So let's build a set of description files for a cloud environment. I assume you have a tenancy and want to create a new compartment, with it's own VCN and a Compute instance with a client, like MySQL Shell to access the database.
For this configuration create a new empty directory. In there the first thing we need is to tell Terraform that we want to use the OCI provider for accessing OCI. We will come back to it, but for now this will be quite short. Whether we put everything in one file, or split it up and how our files are called doesn't matter for Terraform. It will scan for all files called something.tf and will build it's graph. I like relatively small files, one for each aspect of the configuration, but you are of course free. I start with oci.tf for my general configuration:
provider "oci" { version = "~> 3.95" region = var.region }
Here we say that we want at least version 3.95 for the OCI provider and configure our cloud region using a variable. All variables I use, and which can be set or overwritten, I put in a file called variables.tf, where I declare region like this:
variable "region" {}
As said the first thing I want to to create a Compartment. A Compartment in OCI is a grouping of different instances from services you are using. You can use Compartments for instance to group services different departments of your company are using and giving them different resource limits or having development and production systems separated or whatever you might need. By using a compartment here, we won't get in conflict with other services you are already using.
This is my compartment.tf:
resource "oci_identity_compartment" "mds_terraform" { name = "mds_terraform" description = "Compartment to house the MySQL Database and Terraform experiment" compartment_id = var.compartment_ocid enable_delete = true }
In the first line we declare that the following is a description of a resource of a type oci_identity_compartment, which inside our other Terraform resources will be called mds_terraform. Then we define the name of the compartment we want to have inside OCI. Here I'm using the same name both times, followed by a description, which might help your colleagues or your later self to understand the purpose. The compartment_id property here refers to the parent, as Compartments can be hierarchical nested. Finally setting the property enable_deleta means that Terraform will try to delete the Compartment, when we tell it to delete things.

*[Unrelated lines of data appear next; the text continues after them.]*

-- ==== Sys2Proof/Machine/Record.lean ====
section
/-! DEFINITION. The traverse record: its bytes (R331 to R337), its greatest length (R398), and its place in the overflow
region (R321). -/

namespace Sys2Proof.Machine

def spansMeet (a b : List (Nat × Nat)) : Bool := a.any fun x => b.any fun y => Nat.max x.1 y.1 < Nat.min (x.1 + x.2) (y.1 + y.2)

/-- A little-endian word of 8 bytes. -/
def w8 (n : Nat) : List Byte := leBytes 8 n

/-- Bytes padded with zeros to a multiple of 16. -/
def pad16 (bs : List Byte) : List Byte := bs ++ List.replicate ((16 - bs.length % 16) % 16) 0

/-- A count, and then what it counts. -/
def counted (n : Nat) (bs : List Byte) : List Byte := w8 n ++ bs

/-! ### Parked places

A saved region stands on no tile. The requests that it has parked and its tokens name its cells by the tile that it left,
under a number of its own above every tile of the package. -/

/-- The place of a cell of a saved launch. -/
def parkSite (j : Nat) (x : Site) : Site := { tile := 64 * (j + 1) + x.tile, slot := 0, cell := x.cell }

/-- The relative tile of a place of a saved launch. -/
def Saved.rtile (v : Saved) (x : Site) : Nat := (alGet (x.tile % 64) v.old).getD 0

/-- The place at which a saved launch's cell of a relative tile is parked. -/
def Saved.site (v : Saved) (rt cell : Nat) : Site :=
  { tile := 64 * (v.launch + 1) + (((v.old.find? fun e => e.2 = rt).map (·.1)).getD 0), slot := 0, cell := cell }

/-! ### Tile records (R332) -/

/-- The 16 bytes of full/empty bits of a line. -/
def fullBits (full : List Nat) (line : Nat) : List Byte :=
  leBytes 16 (((List.range 128).filter fun i => full.contains (128 * line + i)).foldl (fun n i => n ||| 1 <<< i) 0)

/-- The bytes of a partition of some lines, the unlisted ones zero. -/
def partBytes (bs : List (Nat × Byte)) (n : Nat) : List Byte := (List.range n).map fun i => (alGet i bs).getD 0

/-- A stash record of a tile record. -/
def stashEntry (v : StashRec) : List Byte := w8 (v.key ||| v.bytes.length <<< 32) ++ pad16 v.bytes

/-- The sections of a tile record after its head. -/
def TileSnap.sections (t : TileSnap) (lines side nests : Nat) : List Byte :=
  (match t.range with
    | some r => counted 1 (w8 r.lo ++ w8 r.hi ++ w8 r.next ++ w8 ((r.p - 1) ||| r.cmin <<< 32))
    | none => w8 0)
  ++ counted lines (partBytes t.bytes (2048 * lines) ++ ((List.range lines).map (fullBits t.full)).flatten
      ++ ((List.range lines).map fun l => w8 ((alGet l t.tags).getD 0).toNat).flatten)
  ++ counted t.stash.length ((t.stash.map stashEntry).flatten)
  ++ counted side (((List.range side).map fun e => w8 ((alGet e t.side).getD 0).toNat).flatten)
  ++ w8 nests

/-- A tile record. -/
def TileSnap.record (t : TileSnap) (lines side nests : Nat) : List Byte :=
  let b := t.sections lines side nests
  w8 (0x02 <<< 56 ||| t.rtile <<< 42 ||| (8 + b.length)) ++ b

/-! ### Cell records (R333 to R336) -/

/-- The scale latch as a record holds it. -/
def Latch.word (l : Latch) : Nat :=
  (l.k % (l.n * l.blen)) <<< 56 ||| b2n l.last <<< 55 ||| (Nat.log2 (l.blen / 4)) <<< 52 ||| l.n <<< 48 ||| l.scales.toNat

def AccKind.code : AccKind → Nat
  | .fp32 => 0 | .int32 => 1 | .fp64lo => 2 | .fp64hi => 3

/-- The records of the accumulators and the stay tiles. -/
def Bank.tileWord (b : Bank) : Nat :=
  let a (n : Nat) : Nat := let t := b.acc.getD n {}; t.kind.code ||| t.shape.code.toNat <<< 2
  let s (n : Nat) : Nat := let t := b.stay.getD n {}; t.fmt.code.toNat <<< 4 ||| t.cb <<< 2
  s 1 <<< 24 ||| s 0 <<< 16 ||| a 3 <<< 12 ||| a 2 <<< 8 ||| a 1 <<< 4 ||| a 0

/-- The word of owners, flags, scoreboard and predicates. -/
def Bank.flagWord (b : Bank) : Nat :=
  let own := (List.range 8).foldl (fun n k => match b.sb.getD k none with
    | some e => n ||| e.1 <<< (32 + 4 * k) ||| 1 <<< (8 + k)
    | none => n) 0
  own ||| b2n b.forced <<< 23 ||| b2n b.drainHeld <<< 22 ||| b2n b.retired <<< 21 ||| b.fair <<< 16 ||| b.p.toNat

/-- The fixed part of a cell record after its head word. -/
def Bank.fixedPart (b : Bank) : List Byte :=
  (b.g.map fun v => w8 v.toNat).flatten ++ (b.m.map fun v => w8 v.toNat).flatten ++ (b.d.map fun e => w8 e.val.toNat).flatten
  ++ w8 b.flagWord ++ w8 (b.sticky.toNat <<< 32 ||| b.lfsr.toNat) ++ w8 b.chkint.toNat
  ++ ([b.rounds, b.aborts, b.shortHolds, b.longWaits, b.reuseMiss, b.discards].map fun v => w8 v.toNat).flatten
  ++ (b.chans.map fun c => leBytes 2 c.fmt.toNat).flatten
  ++ (b.outs.map fun o => w8 (b2n o.gateOn <<< 32 ||| o.credit.toNat)).flatten
  ++ (b.outs.map fun o => w8 o.sent).flatten
  ++ (b.chans.map fun c => w8 c.latch.word).flatten
  ++ (b.acc.map fun t => (t.el.map fun v => leBytes 4 v.toNat).flatten).flatten
  ++ (b.stay.map fun t => (t.el.map fun v => leBytes 2 v.toNat).flatten).flatten
  ++ (b.stay.map fun t => (t.scales.map fun v => leBytes 1 v).flatten).flatten
  ++ (b.kb.map fun k => (k.map fun v => leBytes 2 v.toNat).flatten).flatten
  ++ (b.acc.map fun t => leBytes 32 t.occ.toNat).flatten
  ++ w8 b.tileWord

/-- A token entry; `i` is its place in its channel, of whose tokens the first `kept` are channel contents (R325). -/
def tokenEntry (v : Saved) (n kept : Nat) (e : Nat × Token) : List Byte :=
  let t := e.2
  w8 t.payload.toNat ++
    w8 (t.out <<< 30 ||| v.rtile t.src <<< 24 ||| t.src.cell <<< 16 ||| b2n (kept ≤ e.1) <<< 9 ||| n <<< 4 ||| b2n t.etag <<< 3
      ||| t.cls.toNat)

/-- The token entries of a bank. -/
def Bank.tokenEntries (b : Bank) (v : Saved) : List (List Byte) :=
  (List.range 32).flatMap fun n =>
    let c := b.chan n
    ((List.range c.toks.length).zip c.toks).map (tokenEntry v n c.kept)

/-- The pairs that a launch's outputs bind into a cell: sender's relative tile, cell, output, and the channel. -/
def Saved.pairs (v : Saved) (rt cell : Nat) : List (Nat × Nat × Nat × Nat) :=
  v.cells.flatMap fun e => (List.range 8).filterMap fun o =>
    (e.2.out o).bind.bind fun d => if d.tile = rt && d.cell = cell then some (e.1.1, e.1.2, o, d.ch) else none

/-- A pair entry. -/
def pairEntry (b : Bank) (p : Nat × Nat × Nat × Nat) : List Byte :=
  let (t, c, o, n) := p
  w8 (n <<< 17 ||| o <<< 14 ||| c <<< 6 ||| t) ++ w8 ((alGet (t, c, o) (b.chan n).expect).getD 0)

/-- A unit entry: its kind, rule, and body. (DEDUCED, log entry 29.) -/
def unitEntry (kind rule : Nat) (body : List Byte) : List Byte :=
  w8 (kind ||| rule <<< 8 ||| (8 + body.length) <<< 32) ++ body

/-- The rule word of a unit. -/
def Bank.unitWord (b : Bank) (u : UnitRec) : List Byte := leBytes 16 (b.rules.getD u.rule 0).toNat

/-- The place of a record for the tokens of a part step: three of a stream. (DEDUCED, log entry 29.) -/
def threeTokens (ws : List Word) : List Byte := ((List.range 3).map fun i => w8 (ws.getD i 0).toNat).flatten

/-- The counts of the tokens that a part step of a contraction keeps. (DEDUCED, log entry 29.) -/
def Contraction.heldWord (c : Contraction) : Nat :=
  c.half ||| (Nat.min 3 c.u.held.length) <<< 2 ||| (Nat.min 3 c.v.held.length) <<< 4

/-- The tokens of a turned block of elements of w bits, with its four headers where it is scaled (R197, R198). -/
def turnTokens (entry : BitVec 16) : Nat := 4 * fmtBits (fmtOf entry) + (if fmtSsrc entry = 0 then 0 else 4)

/-- The tokens that a corner turn has sent of its present block. (DEDUCED, log entry 29.) -/
def Bank.turnSent (b : Bank) (t : CTurn) : Nat :=
  if t.outq.isEmpty then 0 else turnTokens (b.chan t.ch).fmt - t.outq.length

/-- The count of blocks of a CTURN word. -/
def turnBlocks (w : BitVec 128) : Nat := (w.extractLsb' 19 8).toNat + 1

As the parent Compartment is a variable again, we need to declare it, thus let's extend variables.tf:
variable "compartment_ocid" {}
With the compartment the first thing we need is our network. This is my vcn.tf:
resource "oci_core_vcn" "mds_terraform_vcn" { cidr_block = "10.0.0.0/16" dns_label = "mdsterraform" compartment_id = oci_identity_compartment.mds_terraform.id display_name = "mds_terraform_vcn" } resource "oci_core_internet_gateway" "internet_gateway" { compartment_id = oci_identity_compartment.mds_terraform.id vcn_id = oci_core_vcn.mds_terraform_vcn.id display_name = "gateway" } resource "oci_core_default_route_table" "default-route-table-options" { manage_default_resource_id = oci_core_vcn.mds_terraform_vcn.default_route_table_id route_rules { network_entity_id = oci_core_internet_gateway.internet_gateway.id cidr_block = "0.0.0.0/0" } } resource "oci_core_subnet" "test_subnet" { cidr_block = "10.0.2.0/24" display_name = "mds_tf_subnet" dns_label = "mdssubnet" security_list_ids = [oci_core_security_list.securitylist1.id] compartment_id = oci_identity_compartment.mds_terraform.id vcn_id = oci_core_vcn.mds_terraform_vcn.id route_table_id = oci_core_vcn.mds_terraform_vcn.default_route_table_id dhcp_options_id = oci_core_vcn.mds_terraform_vcn.default_dhcp_options_id } resource "oci_core_security_list" "securitylist1" { display_name = "securitylist1" compartment_id = oci_identity_compartment.mds_terraform.id vcn_id = oci_core_vcn.mds_terraform_vcn.id egress_security_rules { protocol = "all" destination = "0.0.0.0/0" } ingress_security_rules { protocol = "6" source = "0.0.0.0/0" tcp_options { min = 22 max = 22 } } ingress_security_rules { protocol = "6" source = "0.0.0.0/0" tcp_options { min = 3306 max = 3306 } } ingress_security_rules { protocol = "6" source = "0.0.0.0/0" tcp_options { min = 33060 max = 33060 } } }
This is quite a lot and I won't go through all things here, but this declares a VCN with a single subnet, adds an internet gateway, so that we can export services to the internet and can reach the internet from our VCN and sets ingress and egress firewall rules, to only allow traffic to MDS (ports 3306 and 33060) and SSH (port 22). What you might notice is how we are referring to the id of the Compartment we created before, by using oci_identity_compartment.mds_terraform.id and how the different network resources refer to each other in similar ways.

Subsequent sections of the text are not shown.